Мое преступление (Честертон) - страница 212

И прежде всего тот сумрак, что готов был окутать Европу, напоминал о занавешенных окнах гарема, где из-за каждого угла смотрят каменные лица евнухов; именно оттуда распространилась бы огромная тень, накрыв изукрашенные палубы кораблей, а заодно все море и сушу вокруг. Тень и тишина: та самая «блаженная тишина» Востока, представляющая собой немой компромисс с несовершенством человеческой натуры.

Эти перемены затронули бы многое, но прежде всего они должны были разрушить высокие, даже в каком-то смысле утрированные представления об идеальной любви рыцаря и прекрасной дамы. Этого идеала христианские народы никогда не могли ни достичь, но не могли и отказаться от него. Но, возможно, те двое, которым посвящена моя мечта, сумели бы воплотить его в жизнь.

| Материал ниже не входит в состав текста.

/-- R452, R454, R455, R441: the float and conversion instructions complete under every mask; the lanes of the effective
mask get their values, %fstat the flags those lanes raise, and nothing else changes. -/
def Obligations.FloatInstructionResults : Prop :=
  FloatsGive2 .vfadd (fun r _ x y => fadd r x y) ∧
  FloatsGive2 .vfsub (fun r _ x y => fsub r x y) ∧
  FloatsGive2 .vfmul (fun r _ x y => fmul r x y) ∧
  FloatsGive2 .vfma (fun r t x y => ffma r x y t) ∧
  FloatsGive2 .vfmin (fun r _ x y => fmin r x y) ∧
  FloatsGive2 .vfmax (fun r _ x y => fmax r x y) ∧
  FloatsGive1 .vfrcp frcp ∧
  FloatsGive1 .vfrsq frsq ∧
  FloatsGive1 .vfexp2 fexp2 ∧
  FloatsGive1 .vflog2 flog2 ∧
  FloatsGive1 .vfsqrt fsqrt ∧
  FloatsGive1 .vfabs fabs ∧
  (∀ m : BitVec 2, FloatsGive1 (fun h d a => .vfrnd h d a m) (fun r => frnd r m)) ∧
  ∀ (t f : BitVec 3) (sat : Bool), FloatsGive1 (fun h d a => .vcvt h d a t f sat) (fun r => cvt r t f sat)

/-- R458, R460, R132, R133: the cross-lane instructions complete under every mask. VRED gives every lane of the effective
mask the root of the tree over those lanes, VSCAN its inclusive or exclusive value, VSEGSCAN its inclusive value over the
lanes of its segment. -/
def Obligations.CrossLaneResults : Prop :=
  CrossGives2 .vshuf (fun x y l => x[y[l].toNat % 32]) ∧
  CrossGives2 .vbcast (fun x y _ => x[y[0].toNat % 32]) ∧
  (∀ op : BitVec 4, CrossGives1 (fun h d a => .vred h d a op) (fun w e x _ =>
    let n := treeNode w.rnd op (leafNodes e x) 5 0
    (nodeVal op n, nodeFlags n))) ∧
  (∀ op : BitVec 4, CrossGives1 (fun h d a => .vscan h d a false op) (fun w e x l =>
    let n := inclusive w.rnd op (leafNodes e x) l
    (nodeVal op n, nodeFlags n))) ∧
  (∀ op : BitVec 4, CrossGives1 (fun h d a => .vscan h d a true op) (fun w e x l =>
    let n : Node := if l = 0 then none else inclusive w.rnd op (leafNodes e x) (l.val - 1)
    (nodeVal op n, nodeFlags n))) ∧
  ∀ (hm : BitVec 3) (op : BitVec 4), CrossGives1 (fun h d a => .vsegscan h d a hm op) (fun w e x l =>
    let heads := if hm = 0 then w.agentMask else w.src.k[hm.toNat]
    let mine := maskWhere fun i => e.getLsbD i && decide (i ≤ l) &&
      !((List.finRange 32).any fun j => decide (i < j) && decide (j ≤ l) && heads.getLsbD j)
    let n := inclusive w.rnd op (leafNodes mine x) l
    (nodeVal op n, nodeFlags n))

/-- R132, R133: for the integer ops the tree's order does not show: a lane's inclusive value is the op folded over the
active lanes up to it in ascending order, and VRED's root the fold over all of them; no flag is raised. -/
def Obligations.IntegerScansFoldInLaneOrder : Prop :=
  ∀ (r : Rnd) (op : BitVec 4) (m : Mask) (x : Lanes Word), op.toNat < 9 → op ≠ 1 →
    (∀ l : Fin 32,
      nodeVal op (inclusive r op (leafNodes m x) l) =
        ((List.finRange 32).filter fun i => decide (i ≤ l) && m.getLsbD i).foldl
          (fun acc i => (scanOp r op acc x[i]).1) (scanId op) ∧
      nodeFlags (inclusive r op (leafNodes m x) l) = 0) ∧
    nodeVal op (treeNode r op (leafNodes m x) 5 0) =
      ((List.finRange 32).filter fun i : Fin 32 => m.getLsbD i).foldl (fun acc i => (scanOp r op acc x[i]).1) (scanId op)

Историки могут спорить, что предпочитали англичане при Елизавете: протестантскую молитву или мессу. Но наверняка никто не будет спорить о том, что они предпочли бы, встань перед ними выбор между Полумесяцем и Крестом. Ученый мир сотрясают дебаты о том, в каком соотношении тогдашняя Англия была разделена на католиков и протестантов. Но никто не усомнится, какие чувства испытала бы та же Англия, осознав, что весь мир теперь непреложно делится лишь на христиан и мусульман. Полагаю, в этом случае англичане как минимум смогли бы посмотреть на вставшую перед ними проблему более широким взглядом – и эта широта позволила бы им осознать: пришло время отказаться от малых битв ради великой битвы. А в этой битве, просто чтобы повысить шанс на победу, дон Хуан Австрийский оказался бы истинным подарком судьбы. Победоносный герой, блистательный принц – отныне повсюду, куда бы он ни двинулся, в Европе его будут приветствовать звуки фанфар. В нем всякий бы видел одновременно олицетворение Ренессанса и крестовых походов – так, как эти понятия сплавлены и переплетены в золотых гобеленах Ариосто[109]. Все почувствовали бы близость возрождения Европы, как недавно ощущали неизбежное приближение ее смерти.

Хвалу ему воспевали бы не только приближенные. Все, кого мы знаем как выдающихся англичан, могли стать выдающимися европейцами. Я даже выражусь точнее: великими европейцами. Во всей их плеяде, пожалуй, только Шекспир не мог бы сделаться кем-то большим, чем он стал на самом деле. И даже насчет Шекспира я не уверен: похоже, он тяготился замкнутостью в тех границах театрального творчества, которые оказались ему доступны в нашей действительности. Каковы бы ни были его политические взгляды (подозреваю, что они были очень похожи на взгляды его друга, католика Саутгемптона), нет никаких сомнений, что шекспировские трагедии мучительно переотягощены изобилием урзурпаторов, убитых королей, похищенных корон – и прочими признаками неуверенности в королевском праве, равно как в любом другом вообще. Никто не знает, как его сердце (да и рассудок) могло раскрыться во время того «долгого славного лета», которое оказалось бы в силах утолить неукротимый голод шестнадцатого века, истосковавшегося по подлинно героическому и добросердечному государю. По крайней мере, одно можно сказать точно: Шекспир не остался бы равнодушен к великому христианскому триумфу в Средиземном море.